* [Exercise goal]
Repeat each line of the material exactly.

========================================

/-! FLUSH. -/

/-- R119: FLUSH in INITIALIZED enters STREAMING and pushes the green channel of pixel 0 at the same edge, or waits for space;
nothing else changes; before INIT and in FAILED it is answered by its status. -/
def Obligations.FlushStartsStreaming : Prop :=
  ∀ s : State, s.cfg.Wf →
    (s.eng = .initialized → s.txq.length < s.cfg.qDepth →
      exec .flush s = .next { s with
        eng := .streaming, txq := s.txq ++ [(s.buf.read 0).g], cu := .flushPush 0 .red, rspValid := false,
        claimPulse := false }) ∧
    (s.eng = .initialized → s.cfg.qDepth ≤ s.txq.length →
      exec .flush s = .next { s with
        eng := .streaming, cu := .flushPush 0 .green, rspValid := false, claimPulse := false }) ∧
    (s.eng = .uninitialized → exec .flush s = .next (onlyResponse 0x03000000 s)) ∧
    (s.eng = .failed → exec .flush s = .next (onlyResponse 0x07000000 s))

/-- R120: the push loop: with space it pushes the channel it is at and moves on Green, Red, Blue, next pixel, ending after the
blue of pixel N-1; without space it stays; nothing else changes. -/
def Obligations.FlushPushesChannelByChannel : Prop :=
  ∀ (s : State) (i : Nat), i < s.cfg.n →
    (s.cu = .flushPush i .green → s.txq.length < s.cfg.qDepth →
      commandUnit s = .next { s with
        txq := s.txq ++ [(s.buf.read i).g], cu := .flushPush i .red, rspValid := false, claimPulse := false }) ∧
    (s.cu = .flushPush i .red → s.txq.length < s.cfg.qDepth →
      commandUnit s = .next { s with
        txq := s.txq ++ [(s.buf.read i).r], cu := .flushPush i .blue, rspValid := false, claimPulse := false }) ∧
    (s.cu = .flushPush i .blue → i + 1 < s.cfg.n → s.txq.length < s.cfg.qDepth →
      commandUnit s = .next { s with
        txq := s.txq ++ [(s.buf.read i).b], cu := .flushPush (i + 1) .green, rspValid := false, claimPulse := false }) ∧
    (s.cu = .flushPush i .blue → i + 1 = s.cfg.n → s.txq.length < s.cfg.qDepth →
      commandUnit s = .next { s with
        txq := s.txq ++ [(s.buf.read i).b], cu := .flushLatch, rspValid := false, claimPulse := false }) ∧
    (∀ ch, s.cu = .flushPush i ch → s.cfg.qDepth ≤ s.txq.length →
      commandUnit s = .next { s with rspValid := false, claimPulse := false })

/-- R121: a FLUSH that has pushed its last byte ends, with one Latch and back to INITIALIZED, exactly at an edge where
`latch_done` holds, and stays otherwise; nothing else changes. -/
def Obligations.FlushEndsWithOneLatch : Prop :=
  ∀ s : State, s.cu = .flushLatch →
    (s.txq = [] → s.ser.phase = .idle → s.cfg.tLatch ≤ s.idleCnt →
      commandUnit s = .next { s with
        eng := .initialized, wtrace := s.wtrace ++ [.latch], cu := .ready, rspValid := true, rspWord := 0,
        claimPulse := false }) ∧
    (¬ (s.txq = [] ∧ s.ser.phase = .idle ∧ s.cfg.tLatch ≤ s.idleCnt) →
      commandUnit s = .next { s with rspValid := false, claimPulse := false })

/-- R119 to R121, R124, R44, the headline of FLUSH: from any state that meets the invariant, whatever is left in the queue, a
FLUSH runs to its end: the trace gains the bytes left in the queue, then the 3*N bytes of the buffer as it was at acceptance
in GRB order, then exactly one Latch, so that one frame is latched; in every cycle before its response the block is
STREAMING, not ready and silent. -/
def Obligations.FlushSendsTheWholeBuffer : Prop :=
  ∀ s : State, Inv s → noReset s → acceptsCommand s .flush → s.eng = .initialized →
    ∃ k t, runSteps (k + 1) s = .next t ∧ t.rspValid = true ∧ t.rspWord = 0 ∧ t.cu = .ready ∧ t.eng = .initialized ∧
      t.buf = s.buf ∧ t.txq = [] ∧
      t.wtrace = s.wtrace ++ (s.txq ++ frameBytes s.cfg s.buf).map Event.byte ++ [.latch] ∧
      latchedFrames t.wtrace =
        latchedFrames s.wtrace ++ [openFrame s.wtrace ++ s.txq ++ frameBytes s.cfg s.buf] ∧
      ∀ j, 0 < j → j ≤ k → ∃ u, runSteps j s = .next u ∧ u.eng = .streaming ∧ u.cu ≠ .ready ∧ u.rspValid = false ∧
        u.buf = s.buf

========================================

* [Result of the task]
/-! FLUSH. -/

/-- R119: FLUSH in INITIALIZED enters STREAMING and pushes the green channel of pixel 0 at the same edge, or waits for space;
nothing else changes; before INIT and in FAILED it is answered by its status. -/
def Obligations.FlushStartsStreaming : Prop :=
  ∀ s : State, s.cfg.Wf →
    (s.eng = .initialized → s.txq.length < s.cfg.qDepth →
      exec .flush s = .next { s with
        eng := .streaming, txq := s.txq ++ [(s.buf.read 0).g], cu := .flushPush 0 .red, rspValid := false,
        claimPulse := false }) ∧
    (s.eng = .initialized → s.cfg.qDepth ≤ s.txq.length →
      exec .flush s = .next { s with
        eng := .streaming, cu := .flushPush 0 .green, rspValid := false, claimPulse := false }) ∧
    (s.eng = .uninitialized → exec .flush s = .next (onlyResponse 0x03000000 s)) ∧
    (s.eng = .failed → exec .flush s = .next (onlyResponse 0x07000000 s))

/-- R120: the push loop: with space it pushes the channel it is at and moves on Green, Red, Blue, next pixel, ending after the
blue of pixel N-1; without space it stays; nothing else changes. -/
def Obligations.FlushPushesChannelByChannel : Prop :=
  ∀ (s : State) (i : Nat), i < s.cfg.n →
    (s.cu = .flushPush i .green → s.txq.length < s.cfg.qDepth →
      commandUnit s = .next { s with
        txq := s.txq ++ [(s.buf.read i).g], cu := .flushPush i .red, rspValid := false, claimPulse := false }) ∧
    (s.cu = .flushPush i .red → s.txq.length < s.cfg.qDepth →
      commandUnit s = .next { s with
        txq := s.txq ++ [(s.buf.read i).r], cu := .flushPush i .blue, rspValid := false, claimPulse := false }) ∧
    (s.cu = .flushPush i .blue → i + 1 < s.cfg.n → s.txq.length < s.cfg.qDepth →
      commandUnit s = .next { s with
        txq := s.txq ++ [(s.buf.read i).b], cu := .flushPush (i + 1) .green, rspValid := false, claimPulse := false }) ∧
    (s.cu = .flushPush i .blue → i + 1 = s.cfg.n → s.txq.length < s.cfg.qDepth →
      commandUnit s = .next { s with
        txq := s.txq ++ [(s.buf.read i).b], cu := .flushLatch, rspValid := false, claimPulse := false }) ∧
    (∀ ch, s.cu = .flushPush i ch → s.cfg.qDepth ≤ s.txq.length →
      commandUnit s = .next { s with rspValid := false, claimPulse := false })

/-- R121: a FLUSH that has pushed its last byte ends, with one Latch and back to INITIALIZED, exactly at an edge where
`latch_done` holds, and stays otherwise; nothing else changes. -/
def Obligations.FlushEndsWithOneLatch : Prop :=
  ∀ s : State, s.cu = .flushLatch →
    (s.txq = [] → s.ser.phase = .idle → s.cfg.tLatch ≤ s.idleCnt →
      commandUnit s = .next { s with
        eng := .initialized, wtrace := s.wtrace ++ [.latch], cu := .ready, rspValid := true, rspWord := 0,
        claimPulse := false }) ∧
    (¬ (s.txq = [] ∧ s.ser.phase = .idle ∧ s.cfg.tLatch ≤ s.idleCnt) →
      commandUnit s = .next { s with rspValid := false, claimPulse := false })

/-- R119 to R121, R124, R44, the headline of FLUSH: from any state that meets the invariant, whatever is left in the queue, a
FLUSH runs to its end: the trace gains the bytes left in the queue, then the 3*N bytes of the buffer as it was at acceptance
in GRB order, then exactly one Latch, so that one frame is latched; in every cycle before its response the block is
STREAMING, not ready and silent. -/
def Obligations.FlushSendsTheWholeBuffer : Prop :=
  ∀ s : State, Inv s → noReset s → acceptsCommand s .flush → s.eng = .initialized →
    ∃ k t, runSteps (k + 1) s = .next t ∧ t.rspValid = true ∧ t.rspWord = 0 ∧ t.cu = .ready ∧ t.eng = .initialized ∧
      t.buf = s.buf ∧ t.txq = [] ∧
      t.wtrace = s.wtrace ++ (s.txq ++ frameBytes s.cfg s.buf).map Event.byte ++ [.latch] ∧
      latchedFrames t.wtrace =
        latchedFrames s.wtrace ++ [openFrame s.wtrace ++ s.txq ++ frameBytes s.cfg s.buf] ∧
      ∀ j, 0 < j → j ≤ k → ∃ u, runSteps j s = .next u ∧ u.eng = .streaming ∧ u.cu ≠ .ready ∧ u.rspValid = false ∧
        u.buf = s.buf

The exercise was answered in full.